Having read Peter Norvig's How to write a spelling corrector I tried to make the code work for Persian. I rewrote the code like this:
import re, collections
def normalizer(word):
word = word.replace('ي', 'ی')
word = word.replace('ك', 'ک')
word = word.replace('ٔ', '')
return word
def train(features):
model = collections.defaultdict(lambda: 1)
for f in features:
model[f] += 1
return model
NWORDS = train(normalizer(open("text.txt", encoding="UTF-8").read()))
alphabet = 'ا آ ب پ ت ث ج چ ح خ د ذ ر ز س ش ص ض ط ظ ع غ ف ق ک گ ل م ن و ه ی ء'
In Norvig's original code, NWORDS is the dictionary that records the words and their number of occurrences in the text. I tried print (NWORDS)
to see if it works with the Persian characters but the result is irrelevant.

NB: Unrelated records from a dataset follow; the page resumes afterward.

-- ==== Sys2Proof/Laws/Outcome.lean ====
section
/-!
SUPPORT. What the shared shapes of a meaning answer: a next state, with the registers and the queue as they were.
-/

namespace Sys2Proof.Machine

/-- The answer is a next state with the same registers and the same queue of commands. -/
def keepsRegs (s : State) (o : Host.Outcome State Fault Refusal) : Prop :=
  ∃ m', o = .next { s with m := m' }

/-- The answer is a next state with the same queue of commands. -/
def completes (s : State) (o : Host.Outcome State Fault Refusal) : Prop :=
  ∃ g' m', o = .next ⟨g', m', s.pending⟩

theorem keepsRegs.completes {s : State} {o : Host.Outcome State Fault Refusal} (h : keepsRegs s o) : completes s o := by
  obtain ⟨m', rfl⟩ := h
  exact ⟨s.regs, m', rfl⟩

theorem next_keepsRegs (s : State) (m' : Mach) : keepsRegs s (.next { s with m := m' }) := ⟨m', rfl⟩

theorem next_same (s : State) : keepsRegs s (.next s) := ⟨s.m, rfl⟩

theorem run_keepsRegs (f : Regs → Mach → Mach) (s : State) : keepsRegs s (run f s) := ⟨_, rfl⟩

theorem ite_keepsRegs {s : State} {c : Prop} [Decidable c] {a b : Host.Outcome State Fault Refusal}
    (ha : keepsRegs s a) (hb : keepsRegs s b) : keepsRegs s (if c then a else b) := by
  split
  · exact ha
  · exact hb

theorem rest_completes (s : State) (x : Slice) : completes s (.next (rest s x)) := ⟨x.1, _, rfl⟩

theorem frontWrite_completes (row : Nat → BitVec 32 → Bool) (effect : Nat → BitVec 32 → Slice → Slice) (s : State) :
    completes s (frontWrite row effect s) := by
  unfold frontWrite
  split
  · dsimp only
    split
    · exact (next_same s).completes
    · split
      · exact rest_completes s _
      · split
        · exact rest_completes s _
        · exact (next_keepsRegs s _).completes
  · exact (next_same s).completes

theorem message_keepsRegs (k : Fin 3) (src : BitVec 5) (cls : Fin 4) (units : Nat) (mtype : BitVec 6) (a : Addr) (f : Regs → Mach → Mach)
    (s : State) : keepsRegs s (message k src cls units mtype a f s) :=
  ite_keepsRegs (run_keepsRegs _ s) (run_keepsRegs _ s)

theorem memResponse_keepsRegs {α : Type} (c : Half) (f : MemChan → Option α) (k : Regs → α → Mach → Mach) (s : State) :
    keepsRegs s (memResponse c f k s) := run_keepsRegs _ s

theorem helloCommand_keepsRegs (src : HelloSrc) (f : Regs → Mach → Mach) (s : State) : keepsRegs s (helloCommand src f s) :=
  ite_keepsRegs (run_keepsRegs _ s) (run_keepsRegs _ s)

theorem instruction_keepsRegs (code : Nat) (h k : Half) (e : Regs → BitVec 32 → Mach → Mach) (t : Seq → BitVec 32 → Option (BitVec 12))
    (s : State) : keepsRegs s (instruction code h k e t s) := run_keepsRegs _ s


theorem reqBeat_outcome (opc : BitVec 6) (p : PortIx) (b : ReqBeat) (s : State) :
    keepsRegs s (reqBeat opc p b s) ∨ ∃ f, reqBeat opc p b s = .fault f := by
  unfold reqBeat
  try dsimp only
  repeat' (split)
  all_goals first
    | exact .inl (run_keepsRegs _ s)
    | exact .inr ⟨_, rfl⟩

theorem powerEvent_keepsRegs (h : Half) (w : Regs → Mach → Bool) (f : Power → Power) (s : State) : keepsRegs s (powerEvent h w f s) :=
  run_keepsRegs _ s

theorem seqComplete_keepsRegs (h k : Half) (p : Op → Bool) (s : State) : keepsRegs s (seqComplete h k p s) := run_keepsRegs _ s

theorem probeCommand_keepsRegs (p : BitVec 5) (f : Mach → Mach) (s : State) : keepsRegs s (probeCommand p f s) :=
  ite_keepsRegs (run_keepsRegs _ s) (run_keepsRegs _ s)
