-- ==== Sys2Proof/Laws/State.lean ====
section
/-!
SUPPORT. The small lemmas of the named updates of the state: what each update leaves as it was, and what it reads back. They are true by
definition and let no later proof unfold a record update.
-/

namespace Sys2Proof.Machine

variable (m : Mach)


/-! ## setHalf -/

@[simp] theorem setHalf_nextId (h : Half) (x : HalfSt) : (setHalf h x m).nextId = m.nextId := rfl
@[simp] theorem setHalf_freeCtr (h : Half) (x : HalfSt) : (setHalf h x m).freeCtr = m.freeCtr := rfl
@[simp] theorem setHalf_out (h : Half) (x : HalfSt) : (setHalf h x m).out = m.out := rfl
@[simp] theorem setHalf_todo (h : Half) (x : HalfSt) : (setHalf h x m).todo = m.todo := rfl
@[simp] theorem setHalf_unitDone (h : Half) (x : HalfSt) : (setHalf h x m).unitDone = m.unitDone := rfl
@[simp] theorem setHalf_finished (h : Half) (x : HalfSt) : (setHalf h x m).finished = m.finished := rfl
@[simp] theorem setHalf_answers (h : Half) (x : HalfSt) : (setHalf h x m).answers = m.answers := rfl
@[simp] theorem setHalf_again (h : Half) (x : HalfSt) : (setHalf h x m).again = m.again := rfl
@[simp] theorem setHalf_ports (h : Half) (x : HalfSt) : (setHalf h x m).ports = m.ports := rfl
@[simp] theorem setHalf_chans (h : Half) (x : HalfSt) : (setHalf h x m).chans = m.chans := rfl
@[simp] theorem setHalf_links (h : Half) (x : HalfSt) : (setHalf h x m).links = m.links := rfl
@[simp] theorem setHalf_ctrs (h : Half) (x : HalfSt) : (setHalf h x m).ctrs = m.ctrs := rfl
@[simp] theorem setHalf_parked (h : Half) (x : HalfSt) : (setHalf h x m).parked = m.parked := rfl
@[simp] theorem setHalf_ctrPtr (h : Half) (x : HalfSt) : (setHalf h x m).ctrPtr = m.ctrPtr := rfl
@[simp] theorem setHalf_spanPtr (h : Half) (x : HalfSt) : (setHalf h x m).spanPtr = m.spanPtr := rfl
@[simp] theorem setHalf_lblPtr (h : Half) (x : HalfSt) : (setHalf h x m).lblPtr = m.lblPtr := rfl
@[simp] theorem setHalf_reports (h : Half) (x : HalfSt) : (setHalf h x m).reports = m.reports := rfl
@[simp] theorem setHalf_coh (h : Half) (x : HalfSt) : (setHalf h x m).coh = m.coh := rfl
@[simp] theorem setHalf_re (h : Half) (x : HalfSt) : (setHalf h x m).re = m.re := rfl
@[simp] theorem setHalf_anvs (h : Half) (x : HalfSt) : (setHalf h x m).anvs = m.anvs := rfl
@[simp] theorem setHalf_seqs (h : Half) (x : HalfSt) : (setHalf h x m).seqs = m.seqs := rfl
@[simp] theorem setHalf_img (h : Half) (x : HalfSt) : (setHalf h x m).img = m.img := rfl
@[simp] theorem setHalf_svc (h : Half) (x : HalfSt) : (setHalf h x m).svc = m.svc := rfl
@[simp] theorem setHalf_ras (h : Half) (x : HalfSt) : (setHalf h x m).ras = m.ras := rfl
@[simp] theorem setHalf_jrn (h : Half) (x : HalfSt) : (setHalf h x m).jrn = m.jrn := rfl
@[simp] theorem setHalf_vi (h : Half) (x : HalfSt) : (setHalf h x m).vi = m.vi := rfl
@[simp] theorem setHalf_dbg (h : Half) (x : HalfSt) : (setHalf h x m).dbg = m.dbg := rfl
@[simp] theorem setHalf_mg (h : Half) (x : HalfSt) : (setHalf h x m).mg = m.mg := rfl
@[simp] theorem setHalf_detRefn (h : Half) (x : HalfSt) : (setHalf h x m).detRefn = m.detRefn := rfl
@[simp] theorem setHalf_portAt (h : Half) (x : HalfSt) (j : PortIx) : portAt (setHalf h x m) j = portAt m j := rfl
@[simp] theorem setHalf_chanAt (h : Half) (x : HalfSt) (j : Half) : chanAt (setHalf h x m) j = chanAt m j := rfl
@[simp] theorem setHalf_linkAt (h : Half) (x : HalfSt) (j : Fin 3) : linkAt (setHalf h x m) j = linkAt m j := rfl
@[simp] theorem setHalf_anvAt (h : Half) (x : HalfSt) (j : Half) : anvAt (setHalf h x m) j = anvAt m j := rfl
@[simp] theorem setHalf_seqAt (h : Half) (x : HalfSt) (j j2 : Half) : seqAt (setHalf h x m) j j2 = seqAt m j j2 := rfl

It doesn't count words, it counts the appearance of separate letters.
Does anyone have any idea where the code went wrong?
P.S. 'text.txt' is actually a long concatenation of Persian texts, like its equivalent in Norvig's code.
You are applying normalizer
to the file object.
I suppose you actually want to do something like this:
with open('text.txt') as file:
NWORDS = train(normalizer(word) for line in file for word in line.split()))
I would also look into using Counter
in the documentation.